Will Self: A lesson for George Osborne in buying austerity burgers

Will Self's "Real Meals" column.

A child looks through a meat freezer.
Digging for gold: a mother and child choose meat from a supermarket freezer in 1950. Photograph: Getty Images/Hulton Archive.

Standing in the sub-post-officecum- convenience-store on the Wandsworth Road, I stared down into the Stygian depths of one of its freezer cabinets. Down there might be, for all I knew, the cryogenically-preserved remains of Walt Disney – it looked capacious enough. What there were on the upper layers of the ice cap were ready meals of bamboozling cheapness: a “steaklet meal”, comprising meat, chips, beans and onion gravy for £1.69; a Birds Eye chicken burger for 32p (£1.28 for a pack of four). What to choose?

I was minded, this week, to celebrate cheapness, given the recent furore concerning the Chancellor’s pricy gourmet burger. Let me apply a refreshingly hot and lemonscented hand towel to your forgetful forehead: Boy George – for it was he – invited Fleet Street’s finest snappers in to portray him chowing down on a blokeish burger as a prelude to delivering his swingeing budgetary cuts. You can readily grasp the (un)reasoning: when the proles see me eating their kind of food, they won’t feel quite so bad about having to visit those perfectly nice food banks. Unfortunately for Boyo, other sleuths of the Fourth Estate soon tracked down the origin of the burger: a branch of Byron some miles off (see Real Meals passim for a dissection of this bling ring of a chain), and compared its hefty price tag with the way more economical – geddit – patties closer to hand.
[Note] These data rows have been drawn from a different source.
-- ==== Sys2Proof/Laws/Regs.lean ====
section
/-! SUPPORT. Registers as a function of the register file and the variant alone: reads and writes of a state come down to
reads and writes of its map, whatever else a command changes. -/

namespace Sys2Proof.Machine

/-- A word of the register file. -/
def rdR (m : Map Word) (v : Variant) (r : RegSpec) (ix : List Nat) : Nat :=
  (m.at (BitVec.ofNat 32 (resetOf v r ix)) (r.addr ix)).toNat

/-- The register file with a word written. -/
def wrR (m : Map Word) (v : Variant) (r : RegSpec) (ix : List Nat) (x : Nat) : Map Word :=
  m.put (BitVec.ofNat 32 (resetOf v r ix)) (r.addr ix) (BitVec.ofNat 32 x)

/-- A field of the register file. -/
def getR (m : Map Word) (v : Variant) (f : Fld) (ix : List Nat) : Nat := bits (rdR m v f.reg ix) f.hi f.lo

/-- The register file with a field set. -/
def setR (m : Map Word) (v : Variant) (f : Fld) (ix : List Nat) (x : Nat) : Map Word :=
  wrR m v f.reg ix (setBits (rdR m v f.reg ix) f.hi f.lo x)

/-- The word of a field's register after the field is set. -/
theorem rdR_lt (m : Map Word) (v : Variant) (r : RegSpec) (ix : List Nat) : rdR m v r ix < 2 ^ 32 := BitVec.isLt _

theorem State.rd_eq (s : State) (r : RegSpec) (ix : List Nat) : s.rd r ix = rdR s.regs s.variant r ix := (rfl)
theorem State.get_eq (s : State) (f : Fld) (ix : List Nat) : s.get f ix = getR s.regs s.variant f ix := (rfl)
theorem State.isOn_eq (s : State) (f : Fld) (ix : List Nat) : s.isOn f ix = (getR s.regs s.variant f ix != 0) := (rfl)
theorem State.regs_wr (s : State) (r : RegSpec) (ix : List Nat) (x : Nat) : (s.wr r ix x).regs = wrR s.regs s.variant r ix x := (rfl)
theorem State.regs_set (s : State) (f : Fld) (ix : List Nat) (x : Nat) : (s.set f ix x).regs = setR s.regs s.variant f ix x := (rfl)
theorem State.regs_addSat (s : State) (f : Fld) (ix : List Nat) (n : Nat) : (s.addSat f ix n).regs =
    setR s.regs s.variant f ix (satAdd (2 ^ (f.hi + 1 - f.lo) - 1) (getR s.regs s.variant f ix) n) := (rfl)
theorem State.regs_raise' (s : State) (f : Fld) (ix : List Nat) : (s.raise f ix).regs = setR s.regs s.variant f ix 1 :=
  State.regs_raise s f ix

@[simp] theorem rdR_wrR_self (m : Map Word) (v : Variant) (r : RegSpec) (ix : List Nat) (x : Nat) :
    rdR (wrR m v r ix x) v r ix = x % 2 ^ 32 := by simp [rdR, wrR, Map.at_put_self]

theorem rdR_wrR_ne (m : Map Word) (v w : Variant) (r q : RegSpec) (ix jx : List Nat) (x : Nat) (h : q.addr jx ≠ r.addr ix) :
    rdR (wrR m w r ix x) v q jx = rdR m v q jx := by
  simp only [rdR, wrR]; rw [Map.at_put_ne _ _ _ _ h]

/-- A field just set holds the value, as far as it is wide. -/
theorem getR_setR_self (m : Map Word) (v : Variant) (f : Fld) (ix : List Nat) (x : Nat) (h : f.lo ≤ f.hi ∧ f.hi < 32) :
    getR (setR m v f ix x) v f ix = x % 2 ^ (f.hi + 1 - f.lo) := by
  rw [getR, setR, rdR_wrR_self, Nat.mod_eq_of_lt (setBits_lt _ _ _ _ 32 h.1 h.2 (rdR_lt _ _ _ _)), bits_setBits_self _ _ _ _ h.1]

/-- Setting a field leaves the other fields of its register alone. -/
theorem getR_setR_field (m : Map Word) (v : Variant) (f g : Fld) (ix : List Nat) (x : Nat)
    (h : g.reg = f.reg ∧ f.lo ≤ f.hi ∧ f.hi < 32 ∧ (g.hi < f.lo ∨ f.hi < g.lo)) :
    getR (setR m v f ix x) v g ix = getR m v g ix := by
  rw [getR, h.1, setR, rdR_wrR_self, Nat.mod_eq_of_lt (setBits_lt _ _ _ _ 32 h.2.1 h.2.2.1 (rdR_lt _ _ _ _)),
    bits_setBits_other _ _ _ _ _ _ h.2.1 h.2.2.2, getR, h.1]

/-- Setting a field leaves every other register alone. -/
theorem getR_setR_reg (m : Map Word) (v w : Variant) (f g : Fld) (ix jx : List Nat) (x : Nat) (h : g.reg.addr jx ≠ f.reg.addr ix) :
    getR (setR m w f ix x) v g jx = getR m v g jx := by rw [getR, setR, rdR_wrR_ne _ _ _ _ _ _ _ _ h, getR]

/-- The same for a word written. -/
theorem getR_wrR_reg (m : Map Word) (v w : Variant) (r : RegSpec) (g : Fld) (ix jx : List Nat) (x : Nat) (h : g.reg.addr jx ≠ r.addr ix) :
    getR (wrR m w r ix x) v g jx = getR m v g jx := by rw [getR, rdR_wrR_ne _ _ _ _ _ _ _ _ h, getR]

theorem rdR_setR_reg (m : Map Word) (v w : Variant) (f : Fld) (q : RegSpec) (ix jx : List Nat) (x : Nat)
    (h : q.addr jx ≠ f.reg.addr ix) : rdR (setR m w f ix x) v q jx = rdR m v q jx := rdR_wrR_ne _ _ _ _ _ _ _ _ h

/-- A field of a word just written. -/
theorem getR_wrR_self (m : Map Word) (v : Variant) (f : Fld) (ix : List Nat) (x : Nat) :
    getR (wrR m v f.reg ix x) v f ix = bits (x % 2 ^ 32) f.hi f.lo := by rw [getR, rdR_wrR_self]

/-- A register file from which other registers have been dropped reads the same at those kept. -/
theorem Map.at_keep {α : Type} (p : Nat → Bool) (m : Map α) (d : α) (k : Nat) (h : p k = true) : (m.keep p).at d k = m.at d k := by
  simp only [Map.at]
  congr 1
  induction m with
  | nil => rfl
  | cons e m ih =>
    obtain ⟨j, w⟩ := e
    by_cases hj : j = k
    · subst hj; simp [Map.keep, h, Map.find?]
    · by_cases hp : p j
      · have : Map.keep p ((j, w) :: m) = (j, w) :: Map.keep p m := by simp [Map.keep, hp]
        rw [this, Map.find?_cons, Map.find?_cons, ih]
      · have : Map.keep p ((j, w) :: m) = Map.keep p m := by simp [Map.keep, hp]
        rw [this, Map.find?_cons, if_neg hj, ih]

theorem Map.at_keep_out {α : Type} (p : Nat → Bool) (m : Map α) (d : α) (k : Nat) (h : p k = false) : (m.keep p).at d k = d := by
  simp only [Map.at]
  have : (m.keep p).find? k = none := by
    induction m with
    | nil => rfl
    | cons e m ih =>
      obtain ⟨j, w⟩ := e
      by_cases hp : p j
      · have : Map.keep p ((j, w) :: m) = (j, w) :: Map.keep p m := by simp [Map.keep, hp]
        rw [this, Map.find?_cons, if_neg (fun e => by rw [e, h] at hp; exact absurd hp (by decide)), ih]
      · have : Map.keep p ((j, w) :: m) = Map.keep p m := by simp [Map.keep, hp]
        rw [this, ih]
  rw [this]; rfl

theorem getR_keep (p : Nat → Bool) (m : Map Word) (v : Variant) (f : Fld) (ix : List Nat) (h : p (f.reg.addr ix) = true) :
    getR (m.keep p) v f ix = getR m v f ix := by simp only [getR, rdR, Map.at_keep p m _ _ h]

/-! ## Registers that the journal and the counting blocks touch -/

/-- The registers that an entry written into the journal may change. -/
def journalRegs : List Nat := [R.FT_LAST.base, R.TK_JRNL_HEAD.base, R.TK_JRNL_COUNT.base, R.TK_EVT.base]

theorem State.journalWrite_regsBut (s : State) (e : JEntry) : RegsBut journalRegs s (s.journalWrite e) := by
  unfold State.journalWrite
  extract_lets head seq t1 t2 t3
  have h1 : RegsBut journalRegs s t1 := (RegsBut.refl _ s).of_regs (State.retWrite_regs s _ _)
  clear_value t1
  have h2 : RegsBut journalRegs s t2 := h1.wr _ _ _ (by decide)
  clear_value t2
  have h3 : RegsBut journalRegs s t3 := (h2.set _ _ _ (by decide)).wr _ _ _ (by decide)
  clear_value t3
  split
  · exact h3.raise _ _ (by decide)
  · exact h3

theorem State.journal_regsBut (s : State) (e : JEntry) : RegsBut journalRegs s (s.journal e) := by
  unfold State.journal
  split
  · split
    · exact RegsBut.refl _ _
    · split
      · exact RegsBut.refl _ _
      · exact (s.journalWrite_regsBut _).of_regs rfl
  · exact s.journalWrite_regsBut e

theorem State.getR_journal (s : State) (e : JEntry) (v : Variant) (g : Fld) (jx : List Nat) (h : g.reg.addr jx ∉ journalRegs) :
    getR (s.journal e).regs v g jx = getR s.regs v g jx := by
  simp only [getR, rdR, s.journal_regsBut e _ _ h]

theorem State.getR_journalWrite (s : State) (e : JEntry) (v : Variant) (g : Fld) (jx : List Nat)
    (h : g.reg.addr jx ∉ journalRegs) : getR (s.journalWrite e).regs v g jx = getR s.regs v g jx := by
  simp only [getR, rdR, s.journalWrite_regsBut e _ _ h]

theorem State.addCount_regsBut (s : State) (b n k : Nat) : RegsBut [R.PC_OVF.addr [b]] s (s.addCount b n k) := by
  unfold State.addCount
  dsimp only
  generalize s.ev.cnt.put 0 (key2 b n) _ = c
  generalize s.keepSample b n = l
  split
  · have h : RegsBut [R.PC_OVF.addr [b]] s (State.wr { s with ev.cnt := c, ev.now := l }
        R.PC_OVF [b] (setBit (State.rd { s with ev.cnt := c, ev.now := l } R.PC_OVF [b]) n true)) :=
      RegsBut.wr ((RegsBut.refl _ s).of_regs rfl) _ _ _ (by simp)
    split
    · exact h
    · obtain ⟨d, hd⟩ := State.due_frame (State.wr { s with ev.cnt := c, ev.now := l }
        R.PC_OVF [b] (setBit (State.rd { s with ev.cnt := c, ev.now := l } R.PC_OVF [b]) n true)) (ovfSource b)
      exact h.of_regs (by rw [hd])
  · exact (RegsBut.refl _ s).of_regs rfl

theorem State.count_regsBut (s : State) (b ev k : Nat) (who : Option Nat) :
    RegsBut [R.PC_OVF.addr [b]] s (s.count b ev k who) := by
  unfold State.count
  split
  · refine forEach_induct (fun t => RegsBut [R.PC_OVF.addr [b]] s t) _ ?_ _ _ ((RegsBut.refl _ s).of_regs rfl)
    intro a t h
    split
    · exact h.trans (t.addCount_regsBut b a k)
    · exact h
  · exact RegsBut.refl _ _

theorem State.getR_countKind (s : State) (b i k : Nat) (who : Option Nat) (v : Variant) (g : Fld) (jx : List Nat)
    (h : g.reg.addr jx ≠ R.PC_OVF.addr [b]) : getR (s.countKind b i k who).regs v g jx = getR s.regs v g jx := by
  simp only [getR, rdR, State.countKind, s.count_regsBut _ _ _ _ _ _ (by simpa using h : g.reg.addr jx ∉ [R.PC_OVF.addr [b]])]

end Sys2Proof.Machine
end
So it was that my gaze alighted on the “2 Flame Grilled Cheese Burgers” produced under the Yankee branding by Glendale Foods of Salford. These burgers weighed in at £1.49 for the pair – comparatively pricy, when you can get a hamburger at McDonald’s for £1.10. Still, nobody but an Old Pauline would sneer at a 74.5p burger, so I tossed the dosh and headed home to the microwave.

Food and solecisms go hand in oven glove when it comes to British politicians; one recalls Peter Mandelson’s guacamole-formushy peas incident, and the “plot” hatched by Blair and Brown over polenta at Granita in Islington – a divvying up of the bill that resulted, over the subsequent decade-and-ahalf in an expansion of the fuck-you-mine’sa- focaccia class, and closely correlated rise in obesity among social class four. With Labour politicians the gaffes usually consist in their turning out to be just as echt bourgeois as those they face across the fruit and veg aisle of the Commons; while for Tories the problems usually come when they try and put on proletarian airs – remember Billy Hague’s disastrous baseball cap/theme-park outing? No amount of vapid pronouncing on international affairs will ever rid him of its peaked shadow on his shiny pate.

At home I assembled a top panel of burger tasters (my two younger sons), and set about irradiating the Yankees – and it was only then that I realised it was the Fourth of July! How suitable, I thought, to be eating a confection of beef; beef fat; water; rusk; seasoning – comprising: barley flour, salt, dextrose, diphosphates, preservative, sodium metabisulphite, flavouring and pepper extract; soya protein isolate, onions and more salt (there’s a whopping 1.9g per portion), on this, the 237th anniversary of the Declaration of American Independence. But these were only the ingredients of the beef burger! If I were to itemise all the care and chemicals that went into the bun, cheese and relish we’d still be here come the 238th anniversary – unless one or both of us had been taken out by a Predator drone in the meantime.

Anyway, I warmed to the micro-waved cheese burger, but my boys recoiled violently. The older one cried out, No! when I placed one before him, then fled the kitchen. The younger tarried, gawping, then took to his heels as well. It was left to me to bite down on the Yankee with all my republican fervour. True, the bun, cheese and relish were grim – but no grimmer than most burgers. It was with the meat that the Yankee distinguished itself. The box warned of possible remaining fragments of bone – if only! Anything to give this drek some texture would’ve been a blessing – as it was, the “beef” had the consistency of . . . well . . . the consistency I imagine George Osborne’s cheeks would have; if you were to slice them from his self-satisfied face – or arse – and prepare them in the same way.

Which brings me, fairly neatly, to the moral of this week’s column: so long as you aren’t vaguely bovine and wandering around in fields linked to the Glendale Foods supply chain, you can save your face, or your arse – but never both, George, never both.